**EXERCISE DETAILS:** Treat the line containing "have ed : r.d = _ := hr.d.trans (opOk_sreg hw)" as the last one, and return every line exactly from the first line of the material below up to it.

**ENTRIES SHOWN:**
theorem sbind (d a : Opnd) : Statement (.sbind d a) :=
  rtE (ty := .i32) rfl (by decide) (fun hw => by
    simp only [wf, Bool.and_eq_true, and_assoc] at hw
    obtain ⟨h1, h2⟩ := hw
    exact ⟨by decide, opOk_sreg h1, opE_z28 h2, opE_zero, immE_lt (opE_z28 h2)⟩)
  fun r hw ht hs hru hr => by
    simp only [wf, Bool.and_eq_true, and_assoc] at hw
    obtain ⟨h1, h2⟩ := hw
    have ed : r.d = _ := hr.d.trans (opOk_sreg h1)
    have ej := readsE_immA hr (opE_z28 h2)
    simp [parse, parse101, ht, hs, hru, ed, ej]

theorem sfree (d : Opnd) : Statement (.sfree d) :=
  rtE (ty := .i32) rfl (by decide) (fun hw => by
    exact ⟨by decide, opOk_sreg hw, opE_zero, opE_zero, by decide⟩)
  fun r hw ht hs hru hr => by
    have ed : r.d = _ := hr.d.trans (opOk_sreg hw)
    simp [parse, parse101, ht, hs, hru, ed]

theorem bra (off : BitVec 32) : Statement (.bra off) :=
  rtC rfl (by decide) (fun hw => by
    exact ⟨opOk_zero, opOk_zero, by decide⟩)
  fun r hr => by
    simp [parse, parse110, hr.off, hr.a, hr.b, hr.cflags]

theorem brx (a b : Opnd) : Statement (.brx a b) :=
  rtC rfl (by decide) (fun hw => by
    simp only [wf, Bool.and_eq_true, and_assoc] at hw
    exact ⟨opOk_range (by decide) hw.1, opOk_reg32z hw.2, by decide⟩)
  fun r hr => by
    simp [parse, parse110, hr.off, hr.a, hr.b, hr.cflags]

theorem call (off : BitVec 32) : Statement (.call off) :=
  rtC rfl (by decide) (fun hw => by
    exact ⟨opOk_zero, opOk_zero, by decide⟩)
  fun r hr => by
    simp [parse, parse110, hr.off, hr.a, hr.b, hr.cflags]

theorem callx (a b : Opnd) : Statement (.callx a b) :=
  rtC rfl (by decide) (fun hw => by
    simp only [wf, Bool.and_eq_true, and_assoc] at hw
    exact ⟨opOk_range (by decide) hw.1, opOk_reg32z hw.2, by decide⟩)
  fun r hr => by
    simp [parse, parse110, hr.off, hr.a, hr.b, hr.cflags]

theorem ret : Statement .ret :=
  rtC rfl (by decide) (fun hw => by
    exact ⟨opOk_zero, opOk_zero, by decide⟩)
  fun r hr => by
    simp [parse, parse110, hr.off, hr.a, hr.b, hr.cflags]

theorem join (pd a b : Opnd) : Statement (.join pd a b) := by
  intro h hh hw hg
  have hw' := hw
  simp only [wf, Bool.and_eq_true, and_assoc] at hw'
  obtain ⟨h1, h2, h3⟩ := hw'
  obtain ⟨k, rfl, hk⟩ : ∃ k, pd = .p k ∧ k < 8 := by
    cases pd <;> simp [Opnd.pdst] at h1
    exact ⟨_, rfl, h1.2⟩
  have e : (Opnd.p k).code - 0x280 = k := Nat.add_sub_cancel_left ..
  have hs : Statement (.join (.p k) a b) := rtC rfl (by decide) (fun _ => ⟨opOk_reg32z h2, opOk_reg32z h3, by rw [e]; omega⟩)
    fun r hr => by simp [parse, parse110, hr.a, hr.b, hr.cflags, e]
  exact hs h hh hw hg

theorem joinTimeout (g pc : Nat) : Statement (.joinTimeout g pc) :=
  rtNone rfl

theorem bse (n : Nat) (s : Opnd) (off : BitVec 32) : Statement (.bse n s off) :=
  rtC rfl (by decide) (fun hw => by
    simp only [wf, Bool.and_eq_true, and_assoc] at hw
    have := hw.1
    exact ⟨opOk_sreg hw.2, opOk_zero, by simp at this; omega⟩)
  fun r hr => by
    simp [parse, parse110, hr.off, hr.a, hr.b, hr.cflags]

theorem region (m : Masks) : Statement (.region m) :=
  rtR rfl (by decide) fun r hr => by simp [parse, parse110, hr]

theorem phase (m : Masks) : Statement (.phase m) :=
  rtR rfl (by decide) fun r hr => by simp [parse, parse110, hr]

theorem phaseResume (g : Nat) : Statement (.phaseResume g) :=
  rtNone rfl

theorem xacq : Statement .xacq :=
  rtC rfl (by decide) (fun hw => by
    exact ⟨opOk_zero, opOk_zero, by decide⟩)
  fun r hr => by
    simp [parse, parse110, hr.off, hr.a, hr.b, hr.cflags]

theorem xrel : Statement .xrel :=
  rtC rfl (by decide) (fun hw => by
    exact ⟨opOk_zero, opOk_zero, by decide⟩)
  fun r hr => by
    simp [parse, parse110, hr.off, hr.a, hr.b, hr.cflags]

theorem yield : Statement .yield :=
  rtC rfl (by decide) (fun hw => by
    exact ⟨opOk_zero, opOk_zero, by decide⟩)
  fun r hr => by
    simp [parse, parse110, hr.off, hr.a, hr.b, hr.cflags]

theorem nop : Statement .nop :=
  rtC rfl (by decide) (fun hw => by
    exact ⟨opOk_zero, opOk_zero, by decide⟩)
  fun r hr => by
    simp [parse, parse110, hr.off, hr.a, hr.b, hr.cflags]

theorem waitc : Statement .waitc :=
  rtC rfl (by decide) (fun hw => by
    exact ⟨opOk_zero, opOk_zero, by decide⟩)
  fun r hr => by
    simp [parse, parse110, hr.off, hr.a, hr.b, hr.cflags]

theorem exit : Statement .exit :=
  rtC rfl (by decide) (fun hw => by
    exact ⟨opOk_zero, opOk_zero, by decide⟩)
  fun r hr => by
    simp [parse, parse110, hr.off, hr.a, hr.b, hr.cflags]

theorem spawn (queue pin : Bool) (d a b : Opnd) : Statement (.spawn queue pin d a b) :=
  rtE (ty := .i32) rfl (by decide) (fun hw => by
    simp only [wf, Bool.and_eq_true, and_assoc] at hw
    obtain ⟨h1, h2, h3⟩ := hw
    exact ⟨by cases queue <;> cases pin <;> decide, opOk_range (by decide) h1, .inl (opOk_reg32z h2), .inl (opOk_range (by decide) h3), by decide⟩)
  fun r hw ht hs hru hr => by
    simp only [wf, Bool.and_eq_true, and_assoc] at hw
    obtain ⟨h1, h2, h3⟩ := hw
    have ed : r.d = _ := hr.d.trans (opOk_range (by decide) h1)
    have ea : r.a = _ := hr.a.trans (opOk_reg32z h2)
    have eb : r.b = _ := hr.b.trans (opOk_range (by decide) h3)
    have e0 : bit r.sub 0 = queue := by rw [hs]; cases queue <;> cases pin <;> rfl
    have e1 : bit r.sub 1 = pin := by rw [hs]; cases queue <;> cases pin <;> rfl
    simp [parse, parse110, ed, ea, eb, e0, e1]

theorem enqueueResume (g : Nat) : Statement (.enqueueResume g) :=
  rtNone rfl

theorem trap (code : Word) (a : Opnd) : Statement (.trap code a) :=
  rtC rfl (by decide) (fun hw => by
    exact ⟨opOk_reg32z hw, opOk_zero, by decide⟩)
  fun r hr => by
    simp [parse, parse110, hr.off, hr.a, hr.b, hr.cflags]

theorem bkpt (code : Word) (a : Opnd) : Statement (.bkpt code a) :=
  rtC rfl (by decide) (fun hw => by
    exact ⟨opOk_reg32z hw, opOk_zero, by decide⟩)
  fun r hr => by
    simp [parse, parse110, hr.off, hr.a, hr.b, hr.cflags]

theorem evpost (d a b : Opnd) : Statement (.evpost d a b) :=
  rtE (ty := .i32) rfl (by decide) (fun hw => by
    simp only [wf, Bool.and_eq_true, and_assoc] at hw
    obtain ⟨h1, h2, h3⟩ := hw
    exact ⟨by decide, opOk_reg32 h1, .inl (opOk_reg32z h2), opE_z28 h3, immE_lt (opE_z28 h3)⟩)
  fun r hw ht hs hru hr => by
    simp only [wf, Bool.and_eq_true, and_assoc] at hw
    obtain ⟨h1, h2, h3⟩ := hw
    have ed : r.d = _ := hr.d.trans (opOk_reg32 h1)
    have ea : r.a = _ := hr.a.trans (opOk_reg32z h2)
    have ei := readsE_immB hr (opE_z28 h3)
    simp [parse, parse111, ht, hs, hru, ed, ea, ei]

theorem evld (d a : Opnd) : Statement (.evld d a) :=
  rtE (ty := .i32) rfl (by decide) (fun hw => by
    simp only [wf, Bool.and_eq_true, and_assoc] at hw
    obtain ⟨h1, h2⟩ := hw
    exact ⟨by decide, opOk_range (by decide) h1, .inl (opOk_range (by decide) h2), opE_zero, by decide⟩)
  fun r hw ht hs hru hr => by
    simp only [wf, Bool.and_eq_true, and_assoc] at hw
    obtain ⟨h1, h2⟩ := hw
    have ed : r.d = _ := hr.d.trans (opOk_range (by decide) h1)
    have ea : r.a = _ := hr.a.trans (opOk_range (by decide) h2)
    simp [parse, parse111, ht, hs, hru, ed, ea]

theorem evrel (a : Opnd) : Statement (.evrel a) :=
  rtE (ty := .i32) rfl (by decide) (fun hw => by
    exact ⟨by decide, opOk_zero, .inl (opOk_range (n := 2) (by decide) hw), opE_zero, by decide⟩)
  fun r hw ht hs hru hr => by
    have ea : r.a = _ := hr.a.trans (opOk_range (n := 2) (by decide) hw)
    simp [parse, parse111, ht, hs, hru, ea]

theorem wmark (a b : Opnd) : Statement (.wmark a b) :=
  rtE (ty := .i32) rfl (by decide) (fun hw => by
    simp only [wf, Bool.and_eq_true, and_assoc] at hw
    obtain ⟨h1, h2⟩ := hw
    exact ⟨by decide, opOk_zero, .inl (opOk_range (by decide) h1), opE_z28 h2, immE_lt (opE_z28 h2)⟩)
  fun r hw ht hs hru hr => by
    simp only [wf, Bool.and_eq_true, and_assoc] at hw
    obtain ⟨h1, h2⟩ := hw
    have ea : r.a = _ := hr.a.trans (opOk_range (by decide) h1)
    have ei := readsE_immB hr (opE_z28 h2)
    simp [parse, parse111, ht, hs, hru, ea, ei]

theorem autld (d a : Opnd) : Statement (.autld d a) :=
  rtE (ty := .i32) rfl (by decide) (fun hw => by
    simp only [wf, Bool.and_eq_true, and_assoc] at hw
    obtain ⟨h1, h2⟩ := hw
    exact ⟨by decide, opOk_reg32 h1, .inl (opOk_reg32z h2), opE_zero, by decide⟩)
  fun r hw ht hs hru hr => by
    simp only [wf, Bool.and_eq_true, and_assoc] at hw
    obtain ⟨h1, h2⟩ := hw
    have ed : r.d = _ := hr.d.trans (opOk_reg32 h1)
    have ea : r.a = _ := hr.a.trans (opOk_reg32z h2)
    simp [parse, parse111, ht, hs, hru, ed, ea]

theorem autctlStop (d a : Opnd) : Statement (.autctlStop d a) :=
  rtE (ty := .i32) rfl (by decide) (fun hw => by
    simp only [wf, Bool.and_eq_true, and_assoc] at hw
    obtain ⟨h1, h2⟩ := hw
    exact ⟨by decide, opOk_reg32 h1, .inl (opOk_reg32z h2), opE_zero, by decide⟩)
  fun r hw ht hs hru hr => by
    simp only [wf, Bool.and_eq_true, and_assoc] at hw
    obtain ⟨h1, h2⟩ := hw
    have ed : r.d = _ := hr.d.trans (opOk_reg32 h1)
    have ea : r.a = _ := hr.a.trans (opOk_reg32z h2)
    simp [parse, parse111, ht, hs, hru, ed, ea, parAutctl]

theorem autctlResume (d a : Opnd) : Statement (.autctlResume d a) :=
  rtE (ty := .i32) rfl (by decide) (fun hw => by
    simp only [wf, Bool.and_eq_true, and_assoc] at hw
    obtain ⟨h1, h2⟩ := hw
    exact ⟨by decide, opOk_reg32 h1, .inl (opOk_reg32z h2), opE_zero, by decide⟩)
  fun r hw ht hs hru hr => by
    simp only [wf, Bool.and_eq_true, and_assoc] at hw
    obtain ⟨h1, h2⟩ := hw
    have ed : r.d = _ := hr.d.trans (opOk_reg32 h1)
    have ea : r.a = _ := hr.a.trans (opOk_reg32z h2)
    simp [parse, parse111, ht, hs, hru, ed, ea, parAutctl]

theorem autctlCkpt (d a b : Opnd) : Statement (.autctlCkpt d a b) :=
  rtE (ty := .i32) rfl (by decide) (fun hw => by
    simp only [wf, Bool.and_eq_true, and_assoc] at hw
    obtain ⟨h1, h2, h3⟩ := hw
    exact ⟨by decide, opOk_reg32 h1, .inl (opOk_reg32z h2), .inl (opOk_range (by decide) h3), by decide⟩)
  fun r hw ht hs hru hr => by
    simp only [wf, Bool.and_eq_true, and_assoc] at hw
    obtain ⟨h1, h2, h3⟩ := hw
    have ed : r.d = _ := hr.d.trans (opOk_reg32 h1)
    have ea : r.a = _ := hr.a.trans (opOk_reg32z h2)
    have eb : r.b = _ := hr.b.trans (opOk_range (by decide) h3)
    simp [parse, parse111, ht, hs, hru, ed, ea, eb, parAutctl]

theorem autctlRemove (d a : Opnd) : Statement (.autctlRemove d a) :=
  rtE (ty := .i32) rfl (by decide) (fun hw => by
    simp only [wf, Bool.and_eq_true, and_assoc] at hw
    obtain ⟨h1, h2⟩ := hw
    exact ⟨by decide, opOk_reg32 h1, .inl (opOk_reg32z h2), opE_zero, by decide⟩)
  fun r hw ht hs hru hr => by
    simp only [wf, Bool.and_eq_true, and_assoc] at hw
    obtain ⟨h1, h2⟩ := hw
    have ed : r.d = _ := hr.d.trans (opOk_reg32 h1)
    have ea : r.a = _ := hr.a.trans (opOk_reg32z h2)
    simp [parse, parse111, ht, hs, hru, ed, ea, parAutctl]

theorem autctlCount (d a : Opnd) : Statement (.autctlCount d a) :=
  rtE (ty := .i32) rfl (by decide) (fun hw => by
    simp only [wf, Bool.and_eq_true, and_assoc] at hw
    obtain ⟨h1, h2⟩ := hw
    exact ⟨by decide, opOk_rangeX (by decide) h1, .inl (opOk_reg32z h2), opE_zero, by decide⟩)
  fun r hw ht hs hru hr => by
    simp only [wf, Bool.and_eq_true, and_assoc] at hw
    obtain ⟨h1, h2⟩ := hw
    have ed : r.d = _ := hr.d.trans (opOk_rangeX (by decide) h1)
    have ea : r.a = _ := hr.a.trans (opOk_reg32z h2)
    simp [parse, parse111, ht, hs, hru, ed, ea, parAutctl]

theorem autctlOpen (d a : Opnd) : Statement (.autctlOpen d a) :=
  rtE (ty := .i32) rfl (by decide) (fun hw => by
    simp only [wf, Bool.and_eq_true, and_assoc] at hw
    obtain ⟨h1, h2⟩ := hw
    exact ⟨by decide, opOk_reg32 h1, .inl (opOk_reg32z h2), opE_zero, by decide⟩)
  fun r hw ht hs hru hr => by
    simp only [wf, Bool.and_eq_true, and_assoc] at hw
    obtain ⟨h1, h2⟩ := hw
    have ed : r.d = _ := hr.d.trans (opOk_reg32 h1)
    have ea : r.a = _ := hr.a.trans (opOk_reg32z h2)
    simp [parse, parse111, ht, hs, hru, ed, ea, parAutctl]

theorem autctlClose (d a : Opnd) : Statement (.autctlClose d a) :=
  rtE (ty := .i32) rfl (by decide) (fun hw => by
    simp only [wf, Bool.and_eq_true, and_assoc] at hw
    obtain ⟨h1, h2⟩ := hw
    exact ⟨by decide, opOk_reg32 h1, .inl (opOk_reg32z h2), opE_zero, by decide⟩)
  fun r hw ht hs hru hr => by
    simp only [wf, Bool.and_eq_true, and_assoc] at hw
    obtain ⟨h1, h2⟩ := hw
    have ed : r.d = _ := hr.d.trans (opOk_reg32 h1)
    have ea : r.a = _ := hr.a.trans (opOk_reg32z h2)
    simp [parse, parse111, ht, hs, hru, ed, ea, parAutctl]

theorem sysrd (d a : Opnd) : Statement (.sysrd d a) :=
  rtE (ty := .n32) rfl (by decide) (fun hw => by
    simp only [wf, Bool.and_eq_true, and_assoc] at hw
    obtain ⟨h1, h2⟩ := hw
    exact ⟨by decide, opOk_reg32 h1, opE_r28 h2, opE_zero, immE_lt (opE_r28 h2)⟩)
  fun r hw ht hs hru hr => by
    simp only [wf, Bool.and_eq_true, and_assoc] at hw
    obtain ⟨h1, h2⟩ := hw
    have ed : r.d = _ := hr.d.trans (opOk_reg32 h1)
    have ej := readsE_immA hr (opE_r28 h2)
    simp [parse, parse111, ht, hs, hru, ed, ej]

theorem syswrGctl (d a b : Opnd) : Statement (.syswrGctl d a b) :=
  rtE (ty := .i32) rfl (by decide) (fun hw => by
    simp only [wf, Bool.and_eq_true, and_assoc] at hw
    obtain ⟨h1, h2, h3⟩ := hw
    exact ⟨by decide, opOk_reg32 h1, opE_sel h3, .inl (opOk_reg32z h2), immE_lt (opE_sel h3)⟩)
  fun r hw ht hs hru hr => by
    simp only [wf, Bool.and_eq_true, and_assoc] at hw
    obtain ⟨h1, h2, h3⟩ := hw
    have ed : r.d = _ := hr.d.trans (opOk_reg32 h1)
    have eb : r.b = _ := hr.b.trans (opOk_reg32z h2)
    have ej := readsE_immA hr (opE_sel h3)
    simp [parse, parse111, ed, eb, ej, parSyswr_sel h3]

theorem syswrContextSet (d b : Opnd) : Statement (.syswrContextSet d b) :=
  rtE (a := .imm 0x100) (ty := .i32) rfl (by decide) (fun hw => by
    simp only [wf, Bool.and_eq_true, and_assoc] at hw
    obtain ⟨h1, h2⟩ := hw
    exact ⟨by decide, opOk_reg32 h1, .inr rfl, .inl (opOk_reg32z h2), by decide⟩)
  fun r hw ht hs hru hr => by
    simp only [wf, Bool.and_eq_true, and_assoc] at hw
    obtain ⟨h1, h2⟩ := hw
    have ed : r.d = _ := hr.d.trans (opOk_reg32 h1)
    have eb : r.b = _ := hr.b.trans (opOk_reg32z h2)
    have ej : immOr r r.a 40 = .imm 0x100 := readsE_immA hr (.inr rfl)
    simp [parse, parse111, ed, eb, ej, parSyswr]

**THE COMPLETED TASK:**
theorem sbind (d a : Opnd) : Statement (.sbind d a) :=
  rtE (ty := .i32) rfl (by decide) (fun hw => by
    simp only [wf, Bool.and_eq_true, and_assoc] at hw
    obtain ⟨h1, h2⟩ := hw
    exact ⟨by decide, opOk_sreg h1, opE_z28 h2, opE_zero, immE_lt (opE_z28 h2)⟩)
  fun r hw ht hs hru hr => by
    simp only [wf, Bool.and_eq_true, and_assoc] at hw
    obtain ⟨h1, h2⟩ := hw
    have ed : r.d = _ := hr.d.trans (opOk_sreg h1)
    have ej := readsE_immA hr (opE_z28 h2)
    simp [parse, parse101, ht, hs, hru, ed, ej]

theorem sfree (d : Opnd) : Statement (.sfree d) :=
  rtE (ty := .i32) rfl (by decide) (fun hw => by
    exact ⟨by decide, opOk_sreg hw, opE_zero, opE_zero, by decide⟩)
  fun r hw ht hs hru hr => by
    have ed : r.d = _ := hr.d.trans (opOk_sreg hw)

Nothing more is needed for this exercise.